This Is the Night (Tuttle 1932). Archetypal Paramount: adultery on the Continent. The plot is a bit elementary and it’s not as funny as it could be but this was still quite likeable on the strength of the charm of the performances. I don’t think I’d seen Lili Damita before (“Chou-Chou”) but she’s remarkably engaging and fresh. I was surprised at how Grant’s first role is already sizeable. He’s got the thankless role but he’s already a strong performer and to a large degree the actor we recognize and love.

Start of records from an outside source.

-- ==== Sys2Proof/Syntax.lean ====
section
/-! DEFINITION. The commands: one constructor of `Instr` for each row of the table of operations and events,
with the operands the row's rules name. Outcomes of a physical process (a checksum, a training, a temperature)
are operands, because they come from outside the logic that the rules describe. -/

namespace Sys2Proof

/-- Privilege mode of a hart's access (12.1, R224, R462). -/
inductive Mode where
  | m | s | u | vs | vu
  deriving DecidableEq, Repr

/-- The requester of a register access: the Keeper or a hart in a mode (R612). -/
inductive Actor where
  | keeper
  | hart (h : Nat) (mode : Mode)
  deriving DecidableEq, Repr

/-- The KX instructions (Table 12-4). -/
inductive KxOp where
  | efence | lclean | lflush | lzero
  deriving DecidableEq, Repr

/-- What the CBCFE and CBZE bits give a cache-management instruction in its mode (R430): enabled, an illegal-instruction exception,
or a virtual-instruction exception. -/
inductive CboGate where
  | on | illegal | virt
  deriving DecidableEq, Repr

/-- What translation and protection give it (R430): its permission, a page fault, or an access fault. -/
inductive CboPerm where
  | ok | page | access
  deriving DecidableEq, Repr

/-- The two board reference inputs (R25). -/
inductive RefClock where
  | r156 | r100
  deriving DecidableEq, Repr

/-- The five die-to-die traffic classes of Table 1-3. -/
inductive D2dClass where
  | interrupt | management | coherence | memory | debug
  deriving DecidableEq, Repr

/-- One flit of a die-to-die port: its class, its sequence number, the dies that it has yet to reach, and its 64 bytes
(R17, R18). -/
structure Flit where
  cls  : D2dClass
  seq  : Nat
  path : List Nat
  data : List Byte
  deriving DecidableEq, Repr

/-- What a unit reports of a fault: the fields of the fault record of Table 15-2 that the unit supplies. -/
structure FaultReport where
  code : Nat
  cls  : Nat
  unit : Nat
  die  : Nat
  slot : Nat
  lbed : Nat
  cell : Nat
  pav  : Nat
  row  : Nat
  col  : Nat
  port : Nat
  info : Nat
  deriving DecidableEq, Repr

/-- A slot operation as it reaches its unit: the issuing pavilion, the modifier and operand bits of R184, the
value of the index its IX field selects (R227), the fault policy that stood at its issue (R266; true: poison)
and its place in the pavilion's issue order. -/
structure UnitOp where
  pav      : Nat
  modifier : BitVec 8
  operands : BitVec 48
  index    : Nat
  poison   : Bool
  seq      : Nat
  deriving DecidableEq, Repr

/-- A slot operation at one of the beds that it reaches: the array groups and the converters of each bed take it on their own. -/
structure BedOp where
  bed : Nat
  op  : UnitOp
  deriving DecidableEq, Repr

/-- A custom-0 word that a hart has fetched (R427). -/
structure KxFetch where
  hart : Nat
  word : BitVec 32
  deriving DecidableEq, Repr

/-- Where a trace record comes from (Table 17-10): its die, unit and pavilion, and the event. -/
structure TraceSrc where
  die  : Nat
  unit : Nat
  pav  : Nat
  ev   : Nat
  deriving DecidableEq, Repr

/-- Atomic operations of Table 9-5 on 4 or 8 bytes. -/
inductive AtomicOp where
  | add | and | or | xor | smin | smax | umin | umax | swap | cas
  deriving DecidableEq, Repr

/-- What an atomic access asks of the home agent: an operation of Table 9-5, or a hart's LR or SC (R416). -/
inductive HomeOp where
  | amo (op : AtomicOp)
  | lr | sc
  deriving DecidableEq, Repr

Devil and the Deep (Gering 1932). Marital infidelity in the drama thriller mode. Grant only features in the beginning, giving us a taste of what happens to the men the paranoid naval commander suspects his wife cheats with, Gary Cooper being the main course. This is a Tallulah Bankhead heavy melodrama vehicle, but it’s absorbing because of the intensity of Charles Laughton’s performance and the submarine action curve the film takes because of his maniacal aims. (Good write-up, TW; I did this more superficial write-up before reading yours.)


Hot Saturday (Seiter 1932). All these early films are so far surprising me with the qualities that go along with the imperfections of their small ambitions. I liked this as well. Over half the film plays like a comedy, though, with a very loose narrative, until it turns into the woman’s virtue-in-distress melo, but that’s where the film becomes more interesting, partly on the basis of Carroll’s performance. I was struck again by how established Grant already is in his acting and persona, the early more light comedy feel allowing him the witty, flirtatious persona he plays in some of the later screwballs. This screams pre-Code in a few places, like that scene where Carroll tears off the panties her younger sister is wearing!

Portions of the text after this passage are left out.